* TASK MATERIAL:
-*-*-
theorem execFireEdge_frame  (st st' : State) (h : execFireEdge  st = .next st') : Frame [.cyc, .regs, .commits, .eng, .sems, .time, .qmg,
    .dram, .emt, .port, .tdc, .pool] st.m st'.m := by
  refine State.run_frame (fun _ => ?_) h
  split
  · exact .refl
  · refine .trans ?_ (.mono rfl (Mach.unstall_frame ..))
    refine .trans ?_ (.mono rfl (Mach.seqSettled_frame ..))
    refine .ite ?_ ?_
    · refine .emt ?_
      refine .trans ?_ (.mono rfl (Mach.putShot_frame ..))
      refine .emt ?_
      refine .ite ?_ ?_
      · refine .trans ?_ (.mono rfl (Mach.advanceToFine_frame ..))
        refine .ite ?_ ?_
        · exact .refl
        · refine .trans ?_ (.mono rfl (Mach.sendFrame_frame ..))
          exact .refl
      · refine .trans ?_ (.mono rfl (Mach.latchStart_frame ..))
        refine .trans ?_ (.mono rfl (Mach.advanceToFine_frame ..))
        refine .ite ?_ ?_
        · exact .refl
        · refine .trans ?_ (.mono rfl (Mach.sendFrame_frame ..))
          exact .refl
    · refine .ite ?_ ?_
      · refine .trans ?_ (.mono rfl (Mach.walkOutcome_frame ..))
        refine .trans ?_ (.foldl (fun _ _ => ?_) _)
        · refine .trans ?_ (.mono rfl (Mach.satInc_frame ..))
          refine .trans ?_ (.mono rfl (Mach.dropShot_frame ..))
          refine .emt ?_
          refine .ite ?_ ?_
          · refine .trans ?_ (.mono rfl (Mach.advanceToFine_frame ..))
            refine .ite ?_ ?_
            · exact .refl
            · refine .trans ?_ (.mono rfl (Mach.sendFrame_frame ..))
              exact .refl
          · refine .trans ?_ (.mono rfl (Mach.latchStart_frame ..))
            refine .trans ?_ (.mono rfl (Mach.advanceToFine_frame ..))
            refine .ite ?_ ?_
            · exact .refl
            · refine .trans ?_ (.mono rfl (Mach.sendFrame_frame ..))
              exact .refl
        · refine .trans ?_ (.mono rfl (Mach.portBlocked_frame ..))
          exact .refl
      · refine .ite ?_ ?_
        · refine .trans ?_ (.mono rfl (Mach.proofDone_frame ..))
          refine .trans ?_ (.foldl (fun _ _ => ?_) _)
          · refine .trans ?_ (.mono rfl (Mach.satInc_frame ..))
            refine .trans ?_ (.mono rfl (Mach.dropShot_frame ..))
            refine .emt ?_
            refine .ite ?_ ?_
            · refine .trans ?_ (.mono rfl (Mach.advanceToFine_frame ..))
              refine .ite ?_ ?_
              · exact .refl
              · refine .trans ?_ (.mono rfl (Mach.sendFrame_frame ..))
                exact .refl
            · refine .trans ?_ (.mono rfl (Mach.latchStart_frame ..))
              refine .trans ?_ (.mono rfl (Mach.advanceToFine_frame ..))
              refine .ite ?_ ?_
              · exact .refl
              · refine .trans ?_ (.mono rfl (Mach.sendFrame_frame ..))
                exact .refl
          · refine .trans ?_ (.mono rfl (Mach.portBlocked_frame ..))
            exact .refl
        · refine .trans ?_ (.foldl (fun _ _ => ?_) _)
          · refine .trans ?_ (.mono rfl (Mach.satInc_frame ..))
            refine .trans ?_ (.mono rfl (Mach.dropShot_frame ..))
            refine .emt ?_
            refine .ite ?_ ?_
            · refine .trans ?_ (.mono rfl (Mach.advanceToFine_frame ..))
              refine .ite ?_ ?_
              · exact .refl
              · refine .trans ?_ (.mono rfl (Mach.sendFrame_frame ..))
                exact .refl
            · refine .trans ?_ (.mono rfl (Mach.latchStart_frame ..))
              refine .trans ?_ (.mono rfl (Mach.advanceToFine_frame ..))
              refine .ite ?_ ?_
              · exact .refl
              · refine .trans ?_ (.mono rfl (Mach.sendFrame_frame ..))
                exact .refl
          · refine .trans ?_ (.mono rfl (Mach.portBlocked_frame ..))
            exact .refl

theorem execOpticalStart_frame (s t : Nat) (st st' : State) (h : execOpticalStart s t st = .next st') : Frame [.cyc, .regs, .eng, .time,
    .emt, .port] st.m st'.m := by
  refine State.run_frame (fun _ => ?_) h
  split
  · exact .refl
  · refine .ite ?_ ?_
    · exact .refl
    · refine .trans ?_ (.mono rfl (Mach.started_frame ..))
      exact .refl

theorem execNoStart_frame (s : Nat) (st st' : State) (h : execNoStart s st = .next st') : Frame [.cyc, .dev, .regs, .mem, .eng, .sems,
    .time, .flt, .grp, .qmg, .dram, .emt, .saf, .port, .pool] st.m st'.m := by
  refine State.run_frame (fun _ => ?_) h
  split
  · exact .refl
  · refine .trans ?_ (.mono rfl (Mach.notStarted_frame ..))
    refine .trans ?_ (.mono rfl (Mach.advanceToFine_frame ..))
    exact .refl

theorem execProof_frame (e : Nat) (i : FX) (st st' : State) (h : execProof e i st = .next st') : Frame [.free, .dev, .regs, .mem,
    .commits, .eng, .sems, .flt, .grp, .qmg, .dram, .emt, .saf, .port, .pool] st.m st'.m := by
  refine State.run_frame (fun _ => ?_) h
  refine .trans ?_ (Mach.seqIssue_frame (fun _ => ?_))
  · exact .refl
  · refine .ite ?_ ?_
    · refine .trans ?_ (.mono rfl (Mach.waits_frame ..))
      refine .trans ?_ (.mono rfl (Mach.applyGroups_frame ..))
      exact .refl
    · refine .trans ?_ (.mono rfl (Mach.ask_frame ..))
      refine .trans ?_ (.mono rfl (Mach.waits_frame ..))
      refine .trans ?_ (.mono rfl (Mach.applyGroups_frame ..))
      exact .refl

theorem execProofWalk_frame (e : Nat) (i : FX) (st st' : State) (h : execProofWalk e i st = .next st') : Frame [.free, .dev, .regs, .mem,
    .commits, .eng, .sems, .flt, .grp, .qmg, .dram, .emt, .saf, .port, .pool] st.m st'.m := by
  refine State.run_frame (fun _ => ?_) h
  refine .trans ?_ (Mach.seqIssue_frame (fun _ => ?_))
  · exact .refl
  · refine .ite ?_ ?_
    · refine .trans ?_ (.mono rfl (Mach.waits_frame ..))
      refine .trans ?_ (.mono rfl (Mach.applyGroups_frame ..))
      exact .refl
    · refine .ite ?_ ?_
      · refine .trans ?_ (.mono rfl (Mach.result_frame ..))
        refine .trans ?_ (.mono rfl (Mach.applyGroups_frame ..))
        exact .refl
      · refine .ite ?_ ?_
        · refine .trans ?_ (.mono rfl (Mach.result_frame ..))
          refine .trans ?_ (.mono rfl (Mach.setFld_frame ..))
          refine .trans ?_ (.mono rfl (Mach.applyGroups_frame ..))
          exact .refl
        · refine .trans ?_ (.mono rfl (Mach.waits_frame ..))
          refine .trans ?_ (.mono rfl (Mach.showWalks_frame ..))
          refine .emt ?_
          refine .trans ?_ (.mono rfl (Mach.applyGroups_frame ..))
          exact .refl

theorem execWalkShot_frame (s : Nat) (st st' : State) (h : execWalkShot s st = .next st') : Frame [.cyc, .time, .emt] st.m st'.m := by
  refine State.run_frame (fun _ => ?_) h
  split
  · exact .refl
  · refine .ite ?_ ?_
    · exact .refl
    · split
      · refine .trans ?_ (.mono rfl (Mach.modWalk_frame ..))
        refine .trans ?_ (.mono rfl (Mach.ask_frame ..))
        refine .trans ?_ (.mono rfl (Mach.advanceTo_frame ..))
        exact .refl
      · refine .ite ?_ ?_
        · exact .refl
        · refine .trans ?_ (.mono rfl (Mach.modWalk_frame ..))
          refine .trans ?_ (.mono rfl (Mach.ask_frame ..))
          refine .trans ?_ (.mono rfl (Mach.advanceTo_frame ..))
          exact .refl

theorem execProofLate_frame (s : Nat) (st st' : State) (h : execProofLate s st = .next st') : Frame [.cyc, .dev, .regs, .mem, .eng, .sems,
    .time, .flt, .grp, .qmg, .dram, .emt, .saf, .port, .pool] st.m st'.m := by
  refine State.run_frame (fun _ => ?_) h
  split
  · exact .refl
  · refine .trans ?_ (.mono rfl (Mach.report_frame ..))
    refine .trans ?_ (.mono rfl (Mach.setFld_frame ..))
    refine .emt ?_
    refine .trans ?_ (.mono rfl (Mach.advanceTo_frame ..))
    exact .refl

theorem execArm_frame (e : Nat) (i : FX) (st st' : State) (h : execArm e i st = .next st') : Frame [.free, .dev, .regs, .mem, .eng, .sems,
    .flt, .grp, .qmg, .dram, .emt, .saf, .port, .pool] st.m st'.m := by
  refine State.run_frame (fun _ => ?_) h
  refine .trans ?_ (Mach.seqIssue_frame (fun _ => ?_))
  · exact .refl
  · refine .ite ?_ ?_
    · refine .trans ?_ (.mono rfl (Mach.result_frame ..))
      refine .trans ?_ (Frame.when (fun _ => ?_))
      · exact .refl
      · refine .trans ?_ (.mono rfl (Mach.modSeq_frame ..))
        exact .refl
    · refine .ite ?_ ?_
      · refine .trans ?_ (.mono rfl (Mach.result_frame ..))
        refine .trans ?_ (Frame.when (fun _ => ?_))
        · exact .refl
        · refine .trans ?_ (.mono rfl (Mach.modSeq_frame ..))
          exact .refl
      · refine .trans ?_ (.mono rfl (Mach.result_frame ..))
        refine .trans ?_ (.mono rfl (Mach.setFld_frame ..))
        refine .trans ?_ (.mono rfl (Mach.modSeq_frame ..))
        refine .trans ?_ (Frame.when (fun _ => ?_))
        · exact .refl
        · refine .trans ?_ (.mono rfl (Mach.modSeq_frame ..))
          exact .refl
-*-*-
Which of the lines above include the string "sems"? Pick them out and copy them.

* RESULT FOR THIS EXERCISE:
theorem execFireEdge_frame  (st st' : State) (h : execFireEdge  st = .next st') : Frame [.cyc, .regs, .commits, .eng, .sems, .time, .qmg,
theorem execNoStart_frame (s : Nat) (st st' : State) (h : execNoStart s st = .next st') : Frame [.cyc, .dev, .regs, .mem, .eng, .sems,
    .commits, .eng, .sems, .flt, .grp, .qmg, .dram, .emt, .saf, .port, .pool] st.m st'.m := by
    .commits, .eng, .sems, .flt, .grp, .qmg, .dram, .emt, .saf, .port, .pool] st.m st'.m := by
theorem execProofLate_frame (s : Nat) (st st' : State) (h : execProofLate s st = .next st') : Frame [.cyc, .dev, .regs, .mem, .eng, .sems,
theorem execArm_frame (e : Nat) (i : FX) (st st' : State) (h : execArm e i st = .next st') : Frame [.free, .dev, .regs, .mem, .eng, .sems,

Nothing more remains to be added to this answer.